On Thursday, May 23, 2019 at 7:00:51 PM UTC-5, Lawrence Crowell wrote:
>
> On Thursday, May 23, 2019 at 6:08:11 PM UTC-5, Brent wrote:
>>
>>
>>
>> On 5/23/2019 3:37 PM, Lawrence Crowell wrote:
>>
>> The Torah, Tanach and to a degree as I understand the Christian New 
>> Testament are mythic narratives meant to bring meaning to various aspects 
>> of inner mental space or psychology.
>>
>>
>> I think you impute to much cleverness there.   A lot it is, or was, 
>> intended as real history providing both provenance and justification for 
>> whatever ethics was being pushed at the time.
>>
>> Brent
>>
>
> The writers of these narratives were rather clever. These are done in a 
> literary "shape-shifter" fashion so that they can be interpreted in a wide 
> range of ways. The book of Exodus, or Shemot (שְׁמוֹת) in Hebrew Shem = 
> name and Shemot is plural or means the list of names, has the children of 
> Israel leave Egypt (Mitzrayim) in the narrow place (Mezaryim), narrow in 
> one meaning because of the Nile. They are lead to the Red Sea where the 
> water is separated and crash, where red is symbolic of blood. Also remember 
> one of the plagues on Egypt was the Nile turned to blood. This is a birth 
> motif, and certainly one message is this is a metaphor for the birth of 
> Israel. The Torah is packed full of this sort of thing, and it involves a 
> lot of word play. 
>
> This is not to say there are not literal meanings as well, which in 
> different ages are rather different. The American conservative Protestant 
> idea about Christianity is a peculiar redaction on the whole meaning. I 
> can't say about the Koran and what Islamic scholars think. It is not a 
> subject I have delved into, nor am I ever likely to. Samiya has posted some 
> curious stuff that equates Koranic passages with meaning about atoms and at 
> one time if I recall about the Higgs boson. So the writers there were 
> clever enough to make the narratives and poetry shift metaphors and 
> retranslate meaning into different forms as the world learns and matures. 
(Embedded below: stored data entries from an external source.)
-- ==== Sys2Proof/Machine/State.lean ====
section
/-! DEFINITION. The state of the Dobrega 9624, block by block (spec/00_scope.md 1.2), as plain data, and the state after
power-on. A field that the manual marks as present only in some states is an argument of those states' constructors. -/

namespace Sys2Proof.Machine

/-! ## Why a command can stop

No command of this block stops it: every refusal of the manual is a reply, every fault of chapter 11 is state. -/

/-- Faults that stop the machine. There are none. -/
inductive Fault where
deriving DecidableEq, Repr

/-- Refusals of a command. -/
inductive Refusal where
  /-- Raised by exec for a row without a meaning; no row of this model is without one. Safe. -/
  | notModelled (mnemonic : String)
deriving DecidableEq, Repr

/-! ## Channel Table (chapters 1 and 2) -/

/-- A running glide or safe glide: origin R, progress g and glide length (R21). -/
structure Glide where
  origin : Position
  progress : Nat
  length : Nat
deriving DecidableEq, Repr

/-- How a FORCED channel is held (R21). -/
inductive Forced where
  | frozen
  | safeGlide (g : Glide)
  | atSafe
deriving DecidableEq, Repr

/-- The ownership state of a channel (R21). -/
inductive Owner where
  | auto
  | touched
  | glide (g : Glide)
  | manual
  | forced (m : Forced)
deriving DecidableEq, Repr

/-- What follows a release (R21). -/
inductive ReleaseMode where
  | ret | learn | latch
deriving DecidableEq, Repr

/-- What a touch does to moves (R21). -/
inductive TouchPolicy where
  | shadow | yield
deriving DecidableEq, Repr

/-- One channel record: ownership fields (R21), working trim (R48) and level fields (R1). -/
structure Channel where
  owner : Owner := .auto
  pAuto : Position := 0
  pOp : Position := 0
  pEff : Position := 0
  releasePos : Position := 0
  ownMute : Bool := false
  releaseMode : ReleaseMode := .ret
  touchPolicy : TouchPolicy := .shadow
  safeLevel : Option Position := none
  safed : Bool := false
  strip : Option StripNo := none
  applied : Action := .none
  workingTrim : Trim := Trim.zero
  gain : Gain := .off
  clip : Bool := false
  mute : Int := 0
  muteGoal : Int := 0
  target : Gain := .off
  output : Gain := .off
  settled : Bool := true
  staticTrim : Int := 0
  /-- The model's own: the effective mute as last worked out at the channel (DESIGN CHOICE, log 13). -/
  seenMute : Bool := false
deriving DecidableEq, Repr

/-- The three device-wide level settings (R1). -/
structure Levels where
  glideTime : Nat := 1000
  muteRamp : Nat := 20
  slew : Nat := 30
deriving DecidableEq, Repr

/-! ## Trim Memory (chapter 3) -/

/-- The names of the three trim tables (R47). -/
inductive TrimTable where
  | a | b | c
deriving DecidableEq, Repr

/-- The three tables and the table playing Current (R47). The roles only ever rotate (R51), so Next is the table after
Current and Spare the one after Next. -/
structure TrimMemory where
  a : Vector Trim 96 := Vector.replicate 96 Trim.zero
  b : Vector Trim 96 := Vector.replicate 96 Trim.zero
  c : Vector Trim 96 := Vector.replicate 96 Trim.zero
  current : TrimTable := .a
deriving DecidableEq, Repr

/-! ## Group Table (chapter 4) -/

/-- One group record; the members stand in ascending order (R59). -/
structure Group where
  master : Position := 768
  muted : Bool := false
  members : List ChanNo := []
deriving DecidableEq, Repr

/-! ## Move Engine (chapter 5) -/

/-- What a move moves (R70): targets 0 to 95 are channels, 96 to 111 masters. -/
inductive Target where
  | channel (c : ChanNo)
  | master (g : GroupNo)
deriving DecidableEq, Repr

/-- Where a move stands (R70). -/
inductive Phase where
  | waiting (delay : Nat)
  | running (elapsed : Nat) (start : Position)
deriving DecidableEq, Repr

/-- One move (R70). -/
structure Move where
  id : Nat
  cue : Option Nat
  target : Target
  phase : Phase
  duration : Nat
  goal : Position
  curve : Curve
  mute : MuteAction
  /-- The model's own: channel yielded events for the target that were in flight as the move started (R78; log 29). -/
  earlierYields : Nat := 0
deriving DecidableEq, Repr

/-- How a move ends (R86). -/
inductive MoveResult where
  | completed | takenOver | yielded | safed | cancelled | overflow
deriving DecidableEq, Repr

/-- Which move ends are offered as reports (R88). -/
inductive MoveReports where
  | all | exceptions | none
deriving DecidableEq, Repr

/-- The Move Engine (R70, R71, R87, R88). -/
structure MoveEngine where
  moves : List Move := []
  nextId : Nat := 0
  held : Bool := false
  reports : MoveReports := .exceptions
deriving DecidableEq, Repr

/-! ## Cue Store (chapter 6) -/

/-- The header of a cue (R91). -/
structure CueHeader where
  label : List Byte
  follow : Option Nat
  link : Option Nat
  age : Bool
deriving DecidableEq, Repr

/-- A cue record (R91). -/
structure Cue where
  number : Nat
  header : CueHeader
  records : List MoveRecord
deriving DecidableEq, Repr

/-- The load buffer when it holds a cue (R96). -/
structure LoadBuffer where
  number : Nat
  header : CueHeader
  staged : List MoveRecord
  nextPart : Nat
deriving DecidableEq, Repr

/-- The Cue Store (R94, R95, R96). -/
structure CueStore where
  cues : List Cue := []
  generation : Nat := 0
  buffer : Option LoadBuffer := none
deriving DecidableEq, Repr

/-! ## Cue Sequencer (chapter 7) -/

/-- The playback states (R108). -/
inductive PlayState where
  | empty | ready | following | held | ended
deriving DecidableEq, Repr

/-- A follow countdown and the cue that started it (R108). -/
structure Follow where
  countdown : Nat
  source : Nat
deriving DecidableEq, Repr

/-- A trigger of the schedule list; `due` is the state DUE (R121). -/
structure Trigger where
  time : Nat
  cue : Nat
  due : Bool
deriving DecidableEq, Repr

/-- Why a cue fired (R125). -/
inductive Cause where
  | go | goto | follow | schedule | scheduleLate | back
deriving DecidableEq, Repr

/-- The Cue Sequencer (R108). -/
structure Sequencer where
  state : PlayState := .empty
  standby : Option Nat := none
  lastFired : Option Nat := none
  follow : Option Follow := none
  listEmpty : Bool := true
  schedule : List Trigger := []
  backTime : Nat := 2000
  action : Action := .none
deriving DecidableEq, Repr
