-- ==== Sys2Proof/Machine/Step.lean ====
section
/-! DEFINITION. One step: the command at the front of the queue, or, when none waits, what the part does of itself (log 2). -/

namespace Sys2Proof.Machine

/-- One step of the block. -/
def step (s : State) : Host.Outcome State Fault Refusal :=
  match s.pending with
  | c :: rest => exec c { s with pending := rest }
  | [] =>
    match nextOwn s with
    | some e => exec e s
    | none => .next s

/-- The command a word spells put at the front of the queue. No row of the table gives bits, so no word spells one (log 28). -/
def State.withFetchWord (s : State) (nbits w : Nat) : State :=
  match decodeTableWord nbits w with
  | some c => { s with pending := c :: s.pending }
  | none => s

end Sys2Proof.Machine
end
> It really is one reason these scriptures have remained so culturally and 
> socially powerful for many centuries.
>
> My religious background is Judaism and Catholicism. I ended up choosing 
> Judaism, simply because it is in a way more intellectual, it is more fun, 
> and Catholicism has it perks here and there but it is also rather grave and 
> grey. I generally consider myself quite agnostic about the idea of an 
> infinite disembodied entity that created and controls everything. The idea 
> simply runs into contradictions. I can still go to the minion, where it is 
> the same reason the fiddler stays on the roof (Issac B Singer) --- 
> tradition. If I were Catholic instead I think it would be the same thing. 
>
> LC
>




The advantage for being raised Protestant is that the only next step is 
atheism - the ultimate Protestantism.

Protestantism (in the US) today is split: A collection of (sometimes) 
church-going virtually-atheist liberals, and the Republican Party.